Task requirements:
Would you return, word for word, the lines of the data below from the line with "let item := match" through the line with "loadFrom s p t word (eaL", and no others?

Stored data entries:
-- ==== Sys2Proof/Machine/Memory.lean ====
section
/-! DEFINITION. Loads, stores, pairs, acquire and release forms, fetches, the prefetch hint and the atomics (R99 to
R104, R189 to R197, R212, R213, R224, R236 to R246), and the accesses of an active-message handler (R254). -/

namespace Sys2Proof.Machine

/-! ## Forms of an access -/

/-- The register values that a read of bytes gives: two words for a pair, else one. -/
def readWords (size : Nat) (conv : Conv) (bs : List Byte) : List Word :=
  if size = 16 then [BitVec.ofNat 64 (leAt bs 0 8), BitVec.ofNat 64 (leAt bs 8 8)] else [conv.apply (leNat bs)]

/-- The address lies in host memory (R238). -/
def Loc.isHost (l : Loc) : Bool := saKind l.ca == 5

/-- A handler's address, inside its target slice and its context's grant (R254). DEDUCED: log entry 24. -/
def handlerLook (s : State) (p : Place) (t : Thread) (va : Word) (size align need : Nat) : Except Res Nat :=
  match lookT s p t va size align need with
  | .ok l =>
    match l.sa with
    | some sa => if saKind sa = 3 ∧ scratchCore (saOff sa) = p.core then .ok sa else .error (.gone (misuse s p t))
    | none => .error (.gone (misuse s p t))
  | .fault c => .error (.trap c)
  | .absent _ => .error (.gone (misuse s p t))

/-- A handler has a write that is held at its slice (R220). -/
def heldWrite (s : State) (uid : Nat) : Bool := s.packets.any (fun k => k.uid == uid && k.kept)

/-- A handler's store is an external write at its issue; one that a region holds back, or that follows such a one, waits in CQ (R220,
R230, R254). -/
def handlerWrite (s : State) (p : Place) (t : Thread) (sa : Nat) (data : List Byte) : Res :=
  if blocked s none (linesOf sa data.length) || heldWrite s t.uid then
    let r := mkPacket s p t sa (.store data) false (s.slack p t)
    .done (keepPacket r.1 r.2)
  else .done (extWrite s none sa data)

/-- A handler's atomic, an external write at its issue or, where it is held, once it is let go (R220, R230, R254). -/
def handlerAtomic (s : State) (p : Place) (t : Thread) (va : Word) (sa : Nat) (op : AtomOp) (w : Bool) (val cmp : Word) (d : Dst)
    (la : Nat) : Res :=
  let r := atomBytes s.mem sa op w val cmp
  if blocked s none (linesOf sa r.2.length) || heldWrite s t.uid then
    let k := mkPacket s p t sa (.ratomic op w val cmp) false (s.slack p t)
    .done (pendLater (keepPacket k.1 { k.2 with va := va }) p [d] la false k.2.id)
  else .done (pendNow (extWrite s none sa r.2) p [d] la false [(atomConv op w).apply r.1])

/-- A handler's load waits for its own atomic that is held, and sees its stores that are (R104). -/
def handlerLoad (s : State) (p : Place) (t : Thread) (sa size : Nat) (conv : Conv) (dsts : List Dst) (la : Nat) (acq : Bool) : Res :=
  if s.packets.any (fun k => k.uid == t.uid && k.kept && !k.body.plain) then .stall s
  else .done (pendNow s p dsts la acq (readWords size conv (memReads (ownMem s t.uid s.nextId) sa size)))

/-- The memory at the home of a place is poisoned, as it stands at the issue (R59, R151). -/
def poisonAt (s : State) (p : Place) (t : Thread) (l : Loc) (n : Nat) : Bool :=
  match l.sa.or ((resolve s (t.ctxId p) l.ca).map (·.1)) with
  | some sa => poisonHit s sa n
  | none => false

/-! ## Migrating accesses -/

/-- Where a thread goes for a far access in mode .m, if it may, its frames can be written and the target grants it (R65,
R194, R195). -/
def moveTarget (s : State) (p : Place) (t : Thread) (l : Loc) (mode : Bool) : Option Place :=
  if mode && isFar s p t l && mayMigrate s t l && framesWritable s p t then migTarget s (t.ctxId p) l.ca else none

/-- A migrating access is granted: the thread leaves once the window of its result has closed (R103, R195). -/
def moveFor (s : State) (p : Place) (t : Thread) (word : Word) (dst : Place) (va : Word) (ca : Nat) (body : Body) (dsts : List Dst)
    (la : Nat) (acq : Bool) : State :=
  let (id, s) := s.fresh
  pendLater (reserve s p t dst id (some (va, body, dsts)) ca word) p dsts la acq id

/-- A request leaves for a home, and its reply is a pending result (R190, R212). -/
def askHome (s : State) (p : Place) (t : Thread) (va : Word) (ca : Nat) (body : Body) (dsts : List Dst) (la : Nat)
    (acq : Bool) : State :=
  let r := mkPacket s p t ca body false (s.slack p t)
  pendLater (sendPacket r.1 { r.2 with va := va }) p dsts la acq r.2.id

/-! ## Loads -/

/-- What the slot's engines have fetched ahead is read again behind an acquiring load (R240). -/
def acquired (s : State) (p : Place) (t : Thread) (acq : Bool) : State :=
  if acq && !(heldStreams (s.core (coreOf p)) t.uid).isEmpty then dropFetched s (coreOf p) t.uid else s

/-- A load (R100, R102, R212): `mode` says that it is in mode .m, `acq` that it acquires. One whose line is reached in place and in the
group data cache is performed at its issue (log entry 4, DEDUCED), another by a message to its home (R187, R189, R191, R192); that
one faults POISON at its issue, as R59 asks (log entry 71, DESIGN CHOICE). -/
def loadFrom (s : State) (p : Place) (t : Thread) (word va : Word) (size : Nat) (conv : Conv) (dsts : List Dst) (la : Nat)
    (mode acq : Bool) : Res :=
  if t.acquiring then .stall s
  else if t.isHandler then
    match handlerLook s p t va size size needR with
    | .error r => r
    | .ok sa =>
      if poisonHit s sa size then .trap ⟨cPoison, va⟩
      else handlerLoad s p t sa size conv dsts la acq
  else
    match lookT s p t va size size needR with
    | .fault c => .trap c
    | .absent page => .gone (parkPage s p page)
    | .ok l =>
      if l.isHost && size == 16 then .trap ⟨cPerm, va⟩
      else if mode && isFar s p t l && busyForMove s p t then .trap ⟨cMigrateBusy, va⟩
      else
        match moveTarget s p t l mode with
        | some dst => .done (acquired (moveFor s p t word dst va l.ca (.read size conv) dsts la acq) p t acq)
        | none =>
          if (hitSa s p t.apCore l).isSome || (l.sa.isSome && saKind l.ca == 6) then
            match readNow s p t va l size with
            | .stop r => r
            | .ok bs s' => .done (acquired (pendNow s' p dsts la acq (readWords size conv bs)) p t acq)
          else if poisonAt s p t l size then .trap ⟨cPoison, va⟩
          else .done (acquired (askHome s p t va l.ca (.read size conv) dsts la acq) p t acq)

/-! ## Stores -/

/-- The item of a store or a release at a place (R213, R238, R241); `rel` is given for a release and tells an STL.G. -/
def storeForm (p : Place) (l : Loc) (data : List Byte) (slack : Nat) (rel : Option Bool) : Item :=
  match rel, localSa p.core l with
  | some g, none => if l.isHost then .packet l.ca (.store data) g slack else .packet l.ca (.release data) g slack
  | _, _ => storeItemAt p l data slack

/-- An item is buffered and the instruction is done, or it waits (R213, R219). -/
def buffered (s : State) (p : Place) (i : Item) : Res :=
  match buffer s p i with
  | .ok s' => .done s'
  | .again s' => .stall s'

/-- A store (R101, R102): its bytes, as one buffered unit. -/
def storeTo (s : State) (p : Place) (t : Thread) (va : Word) (data : List Byte) (rel : Option Bool) : Res :=
  if t.acquiring then .stall s
  else if t.isHandler then
    match handlerLook s p t va data.length data.length needW with
    | .error r => r
    | .ok sa => handlerWrite s p t sa data
  else
    match lookT s p t va data.length data.length needW with
    | .fault c => .trap c
    | .absent page => .gone (parkPage s p page)
    | .ok l =>
      if l.isHost && data.length == 16 then .trap ⟨cPerm, va⟩
      else buffered s p (storeForm p l data (s.slack p t) rel)

/-! ## Atomics -/

/-- The atomics that host memory takes (R238). -/
def AtomOp.forHost : AtomOp → Bool
  | .add => true
  | .swp => true
  | .cas => true
  | _ => false

/-- The last pending result of a thread goes to a stream, whose position moves on (R271). -/
def pushLast (s : State) (p : Place) (uid : Nat) (d : Dst) : State :=
  match (s.core (coreOf p)).mapped uid d with
  | none => s
  | some (eng, e) =>
    (s.updThread p (fun t =>
      { t with pend := t.pend.modify (t.pend.length - 1)
                (fun q => { q with push := some (e.addr e.pos, typeSize e.type, s.slack p t) }) })).bump (coreOf p) eng

/-- A local atomic runs where it is issued (R189, R193): on the own slice, on a line that the contention predictor takes into the
cache, and in exclusive mode, which performs it as one step. -/
def atomicHere (s : State) (p : Place) (t : Thread) (l : Loc) : Bool :=
  t.region.exclusive || (directSa p t.apCore l).any (fun sa => saKind sa == 3 || Config.predictor s.draws)

/-- A result-returning atomic on a local line (R193, R213, R245): its read is made at once, or at the home slice by a message, and its
write is buffered. -/
def localAtomic (s : State) (p : Place) (t : Thread) (va : Word) (l : Loc) (sa : Nat) (op : AtomOp) (w : Bool) (val cmp : Word)
    (d : Dst) (la : Nat) : Res :=
  let note (s : State) : State := notePredictor s (t.ctxId p) sa (!l.uncached)
  if atomicHere s p t l then
    if (directSa p t.apCore l).isNone && !messageLets s sa then .stall s
    else
      let r := atomBytes (slotMem s p t) sa op w val cmp
      match buffer (note (joinRead s p sa r.2.length)) p (.store sa r.2) with
      | .again _ => .stall s
      | .ok s' => .done (pushLast (pendNow s' p [d] la false [(atomConv op w).apply r.1]) p t.uid d)
  else
    match buffer (note (askHome s p t va l.ca (.read (if w then 4 else 8) (atomConv op w)) [d] la false)) p
        (.patomic sa op w val cmp false) with
    | .again _ => .stall s
    | .ok s' => .done (pushLast s' p t.uid d)

/-- A result-returning atomic on a place that its checks found, with its operands read (R213, R245): in the local
buffer, at its home after a commit, or at the arrival of a migration. DEDUCED: log entry 4. -/
def atomicAt (s : State) (p : Place) (t : Thread) (word va : Word) (l : Loc) (dst : Option Place) (op : AtomOp) (w : Bool)
    (val cmp : Word) (d : Dst) (la : Nat) : Res :=
  match dst with
  | some q => .done (pushLast (moveFor s p t word q va l.ca (.ratomic op w val cmp) [d] la false) p t.uid d)
  | none =>
    match localSa p.core l with
    | some sa =>
      if poisonHit s sa (if w then 4 else 8) then .trap ⟨cPoison, va⟩ else localAtomic s p t va l sa op w val cmp d la
    | none => .done (pushLast (askHome s p t va l.ca (.ratomic op w val cmp) [d] la false) p t.uid d)

/-- The atomic's place is neither local nor reached by a migration: its region commits before it issues (R213). -/
def commitsFirst (p : Place) (l : Loc) (dst : Option Place) : Bool := dst.isNone && (localSa p.core l).isNone

/-- The result goes to a stream, whose element will take a line of the region (R219, R271). -/
def pushNeeds (s : State) (p : Place) (t : Thread) (d : Dst) : Bool :=
  !t.region.exclusive && ((s.core (coreOf p)).mapped t.uid d).isSome

/-- A result-returning atomic (R245); a floating-point operand may be popped from a stream (R271). The operands are those of
the issue (R57), also where the region commits first: the region that opens finds the element taken. -/
def atomic (s : State) (p : Place) (t : Thread) (word : Word) (va : Word) (op : AtomOp) (w : Bool) (b d : Dst) (cmp : Word)
    (la : Nat) : Res :=
  let n := if w then 4 else 8
  if t.acquiring then .stall s
  else if t.isHandler then
    match handlerLook s p t va n n needRW with
    | .error r => r
    | .ok sa =>
      if poisonHit s sa n then .trap ⟨cPoison, va⟩
      else handlerAtomic s p t va sa op w (readReg (s.core (coreOf p)) t b) cmp d la
  else
    match lookT s p t va n n needRW with
    | .fault c => .trap c
    | .absent page => .gone (parkPage s p page)
    | .ok l =>
      if l.isHost && !op.forHost then .trap ⟨cPerm, va⟩
      else if isFar s p t l && busyForMove s p t then .trap ⟨cMigrateBusy, va⟩
      else
        let dst := moveTarget s p t l true
        if commitsFirst p l dst && poisonAt s p t l n then .trap ⟨cPoison, va⟩
        else if pushNeeds s p t d && !lineFree s p t (if (localSa p.core l).isSome then 2 else 1) then .stall (noLine s p t) else
        match operands s p t word [b] (some d) with
        | .stop r => r
        | .ok vs s1 =>
          match s1.thread p with
          | none => .stall s
          | some t1 =>
            if commitsFirst p l dst then
              match tryCommit s1 p t1 false 0 (t.pc + 4) with
              | none => .stall s
              | some s0 =>
                match s0.thread p with
                | none => .stall s
                | some t0 => atomicAt s0 p t0 word va l dst op w (vs.headD 0) cmp d la
            else
              match atomicAt s1 p t1 word va l dst op w (vs.headD 0) cmp d la with
              | .stall _ => (match localSa p.core l with
                  | some sa => (match buffer s p (.store sa (List.replicate n 0)) with
                      | .again s' => .stall s'
                      | .ok _ => .stall s)
                  | none => .stall s)
              | r => r

/-- A posted atomic (R246): its operands are read at issue, and it is buffered. -/
def posted (s : State) (p : Place) (t : Thread) (word : Word) (va : Word) (op : AtomOp) (w : Bool) (b : Dst) (cmp : Word) :
    Res :=
  let n := if w then 4 else 8
  if t.acquiring then .stall s
  else
    match lookT s p t va n n needRW with
    | .fault c => .trap c
    | .absent page => .gone (parkPage s p page)
    | .ok l =>
      if l.isHost && !op.forHost then .trap ⟨cPerm, va⟩
      else
        match operands s p t word [b] none with
        | .stop r => r
        | .ok vs s1 =>
          let v := vs.headD 0
          let item := match localSa p.core l with
            | some sa => Item.patomic sa op w v cmp (!l.uncached)
            | none => Item.packet l.ca (.patomic op w v cmp) false (s.slack p t)
          match buffer s1 p item with
          | .ok s' => .done s'
          | .again _ =>
            match buffer s p item with
            | .again s' => .stall s'
            | .ok _ => .stall s

/-! ## The instructions: basic accesses (R99) -/

/-- An L-form load. -/
def loadL (word : Word) (d a : Reg) (la : BitVec 4) (off : BitVec 9) (size : Nat) (conv : Conv) (s : State) :
    Host.Outcome State Fault Refusal :=
  issue word [ri a, ri d] (isShared d) (fun p t k s =>
    loadFrom s p t word (eaL (readI k t a) off size) size conv [ri d] la.toNat true false) s

/-- An X-form load; `mode` tells LDX from LDF, `acq` an LDA. -/
def loadX (word : Word) (d a b : Reg) (la : BitVec 4) (size : Nat) (conv : Conv) (mode acq : Bool) (s : State) :
    Host.Outcome State Fault Refusal :=
  issue word [ri a, ri b, ri d] (isShared d) (fun p t k s =>
    loadFrom s p t word (eaX (readI k t a) (readI k t b)) size conv [ri d] la.toNat mode acq) s

/-- An L-form store: the low bytes of d. -/
def storeL (word : Word) (d a : Reg) (off : BitVec 9) (size : Nat) (s : State) : Host.Outcome State Fault Refusal :=
  issue word [ri a, ri d] false (fun p t k s =>
    storeTo s p t (eaL (readI k t a) off size) (leBytes size (readI k t d).toNat) none) s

Worked solution:
          let item := match localSa p.core l with
            | some sa => Item.patomic sa op w v cmp (!l.uncached)
            | none => Item.packet l.ca (.patomic op w v cmp) false (s.slack p t)
          match buffer s1 p item with
          | .ok s' => .done s'
          | .again _ =>
            match buffer s p item with
            | .again s' => .stall s'
            | .ok _ => .stall s

/-! ## The instructions: basic accesses (R99) -/

/-- An L-form load. -/
def loadL (word : Word) (d a : Reg) (la : BitVec 4) (off : BitVec 9) (size : Nat) (conv : Conv) (s : State) :
    Host.Outcome State Fault Refusal :=
  issue word [ri a, ri d] (isShared d) (fun p t k s =>
    loadFrom s p t word (eaL (readI k t a) off size) size conv [ri d] la.toNat true false) s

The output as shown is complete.